**Task requirements**
In the data below, locate each line with the word "tiles" and list it.

[Collected data entries]
======

-- ==== Sys2Proof/Tests/Slice0.lean ====
section
/-! SUPPORT. Tests of the model against the spec's own vectors (spec/95_test_vectors.md, named in each
comment), the smoke test of WellFormed, and for each obligation with hypotheses a witness that meets them. -/

namespace Sys2Proof.Tests

open Sys2Proof.Machine

/-- The link open, defaults, the next transport answer scripted as accepted. -/
def ready : State := { State.reset with link := .opened, answers := [.accepted] }

/-- The same under `reject`. -/
def strict : State := { ready with policy := .reject }

/-- The same with a transport that fails the next call. -/
def failing : State := { ready with answers := [.failed] }

/-- The same with `MAX_BATCH = 2`. -/
def small : State := { ready with maxBatch := 2 }

/-- Result and frame bytes of a next state. -/
def seen : Outcome → Option (Option Result × List Byte)
  | .next t => some (t.resultPort, (t.frame.map Frame.bytes).getD [])
  | .fault _ => none
  | .refused _ => none

/-- Result and transport calls of a next state. -/
def called : Outcome → Option (Option Result × List TransportCall)
  | .next t => some (t.resultPort, t.calls)
  | .fault _ => none
  | .refused _ => none

/-- The reason of a refusal. -/
def reason : Outcome → Option Refusal
  | .refused r => some r
  | .next _ => none
  | .fault _ => none

/-- Is it a next state? (Needs no value of the transport's free answer.) -/
def goesOn : Outcome → Bool
  | .next _ => true
  | .fault _ => false
  | .refused _ => false

/-! ### WellFormed refuses what a frame cannot carry -/

theorem test_wf_refuses_byte : Instr.wf (.reboot 256) = false := by decide
theorem test_wf_refuses_negative_byte : Instr.wf (.setTorque 1 (-1)) = false := by decide
theorem test_wf_refuses_unsigned16 : Instr.wf (.setTempLimit 1 65536) = false := by decide
theorem test_wf_refuses_signed16 : Instr.wf (.setMove 1 32768 0) = false := by decide
theorem test_wf_refuses_torque_shape : Instr.wf (.torqueBatch [1, 1, 2]) = false := by decide
theorem test_wf_refuses_torque_value : Instr.wf (.torqueBatch [1, 256]) = false := by decide
theorem test_wf_refuses_move_shape : Instr.wf (.moveBatch [1, 0]) = false := by decide
theorem test_wf_refuses_move_one_scalar : Instr.wf (.moveBatch [1]) = false := by decide
theorem test_wf_refuses_move_value : Instr.wf (.moveBatch [1, -32769, 0]) = false := by decide
theorem test_wf_refuses_move_duration : Instr.wf (.moveBatch [1, 0, -1]) = false := by decide
set_option maxRecDepth 8000 in
theorem test_wf_refuses_long_torque_list : Instr.wf (.torqueBatch (List.replicate 512 1)) = false := by decide
set_option maxRecDepth 8000 in
theorem test_wf_refuses_long_move_list : Instr.wf (.moveBatch (List.replicate 768 1)) = false := by decide
theorem test_wf_refuses_short_length : Instr.wf (.buildShort 1 0x80 0x24 1 []) = false := by decide
theorem test_wf_refuses_short_as_long : Instr.wf (.buildShort 0 0 0x2A 0 []) = false := by decide
theorem test_wf_refuses_short_of_a_row : Instr.wf (.buildShort 1 0 0x24 1 [1]) = false := by decide
theorem test_wf_refuses_long_length : Instr.wf (.buildLong 0x24 3 2 [1]) = false := by decide
theorem test_wf_refuses_long_of_a_row : Instr.wf (.buildLong 0x24 2 0 []) = false := by decide
/-- B12: this long frame is the bytes of `setTorque(0, 1)`. -/
theorem test_wf_refuses_long_as_short_row : Instr.wf (.buildLong 0x24 1 1 [1]) = false := by decide
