/-- Jobs, repeats and the flying change (chapter 2). -/
structure Jobs where
  /-- the running job, or the ended job that last ran (Table 2.1; reset none) -/
  running : Option Job := none
  /-- the staged or scheduled job (Table 2.1; reset none) -/
  staged : Option Job := none
  /-- the job that the last change replaced or that last ended: heads behind that boundary still print its lines (R34, R57; reset none) -/
  outgoing : Option Job := none
  /-- its last repeat before that boundary: repeats begun before it, its start WPOS, the number of its line 0, and the WPOS of the boundary
  (R57, R335; reset 0) -/
  outLast : Nat × Nat × Nat × Nat := (0, 0, 0, 0)
  /-- jobs that this device has staged or loaded: the number of the last one (log entry 74; reset 0) -/
  serial : U32 := 0
  /-- the scheduled change (R52; reset none) -/
  change : Option Change := none
  /-- repeat index of the repeat at the web (R32; reset 0) -/
  rep : Nat := 0
  /-- repeats or sheets begun in the job before the present one (Table 1.8; reset 0) -/
  begun : Nat := 0
  /-- start WPOS of the present repeat (R32; reset 0, L3) -/
  repStart : U64 := 0
  /-- REPEAT_PITCH of the present repeat: boundaries continue by it after the last repeat (R34; reset 0, L3) -/
  repPitch : Nat := 0
  /-- line number of line 0 of the present repeat (R32; reset 0) -/
  firstLine : Nat := 0
  /-- whether repeat boundaries run (R34; reset no) -/
  boundaries : Bool := false
  /-- job.stop takes effect at this boundary (Table 2.10; reset none) -/
  stopAt : Option U64 := none
  /-- the device lost a change at W and fires neither job (R57; reset no) -/
  lost : Bool := false
  /-- the table set of the present repeat was late (R49; reset no) -/
  tableLate : Bool := false
  /-- the job that the position master shows to be running, for resuming under R57 and R330: its JOB_ID, and whether it is the incoming one of the
  lost change (reset none) -/
  masterJob : Option (U32 × Bool) := none
  /-- a schedule that came while a lost change was still to be made good: held once the device prints again (R53, R57; reset none) -/
  nextChange : Option Change := none
  /-- high-water WPOS at which it learnt that job (R57; reset 0) -/
  masterAt : Nat := 0
  deriving DecidableEq, Repr

/-- A block in or on its way to a plane ring (R42, R429). -/
structure RingBlock where
  job   : JobKey
  rep   : Nat
  idx   : Nat
  first : Nat
  len   : Nat
  ok    : Bool
  data  : List U8
  deriving DecidableEq, Repr

/-- Where a decompressor stands in a block (R232). -/
structure DecPlace where
  /-- bit position in the coded data of METHOD 1; the bytes of METHOD 0 are counted by the output -/
  pos  : Nat := 0
  /-- remaining length and distance of the match being copied -/
  copy : Nat × Nat := (0, 0)
  /-- the output so far, newest byte first: the block's history -/
  out  : List U8 := []
  deriving DecidableEq, Repr

/-- A plane ring of the staging SRAM (R43, R429). -/
structure Ring where
  /-- blocks held, oldest first (reset none) -/
  blocks : List RingBlock := []
  /-- the block fetched and not yet decompressed: its bytes (reset none) -/
  fetching : Option (RingBlock × List U8) := none
  /-- the decompressor's place in that block (R232; reset at its beginning) -/
  place : DecPlace := {}
  /-- the job the ring is fed from (R429; reset 0, L3) -/
  feedJob : JobKey := 0
  /-- next repeat, counted from the job's start, and block to fetch (R42; reset 0, 0) -/
  next : Nat × Nat := (0, 0)
  /-- EV_FEED_LOW armed (R44; reset armed) -/
  armed : Bool := true
  /-- a decompressor suspended on this ring keeps its place (R232; reset no) -/
  suspended : Bool := false
  /-- composited contone lines kept for the proxy: job, repeat, contone line, samples in 8 bits (R198; reset none) -/
  proxy : List (JobKey × Nat × Nat × List U8) := []
  deriving DecidableEq, Repr

/-- A tile of a repeat in the tile area (Table 2.6, R38, R40): its entry, and its data when its block passed. -/
structure TileData where
  job   : JobKey
  rep   : Nat
  idx   : Nat
  plane : Plane
  x     : Nat
  y     : Nat
  width : Nat
  height : Nat
  mode  : Nat
  ok    : Bool
  data  : List U8
  deriving DecidableEq, Repr

/-- The real-time feed and the staging SRAM. -/
structure Feed where
  /-- plane rings 0 to 7 (R43; reset empty) -/
  rings : Vector Ring 8 := Vector.replicate 8 {}
  /-- tiles decompressed into the tile area (R40; reset none) -/
  tiles : List TileData := []
  /-- tiles of repeats that fell due and are not yet decompressed: their entries, and the addresses of their blocks, none where the entry or the
  repeat's descriptor was poisoned (R40, R232, Table 10.2; reset none) -/
  tileWork : List (TileData × Option Nat) := []
  /-- the decompressor's place in the first of them (R232; reset at its beginning) -/
  tilePlace : DecPlace := {}
  /-- the decompressor of that tile is suspended (R232; reset no) -/
  tileHeld : Bool := false
  /-- the last repeat of each job that fell due: (JOB_ID, repeats of the job before it) (R42; reset none) -/
  due : List (JobKey × Nat) := []
  /-- the repeat at which the running job's feed began: 0, or the one at which the job was resumed (R42, R57; reset 0) -/
  first : Nat := 0
  /-- repeats of the outgoing job that lie before the change WPOS (R429; reset 0) -/
  outEnd : Nat := 0
  /-- repeats decided not valid when due (R42; reset none) -/
  noData : List (JobKey × Nat) := []
  /-- descriptors of the repeats that fell due and were valid, until their boundary: (JOB_ID, repeats before it, descriptor) (R42; reset
  none) -/
  descs : List (JobKey × Nat × RepeatDesc) := []
  /-- contone supplies of planes 0 to 7 of the outgoing job (R429; reset 0) -/
  outSupply : Vector Nat 8 := Vector.replicate 8 0
  /-- SPEED_LIMIT held by the over-rate condition (R37; reset no) -/
  overRate : Bool := false
  deriving DecidableEq, Repr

======

**Response below**
  /-- tiles decompressed into the tile area (R40; reset none) -/
  tiles : List TileData := []
  /-- tiles of repeats that fell due and are not yet decompressed: their entries, and the addresses of their blocks, none where the entry or the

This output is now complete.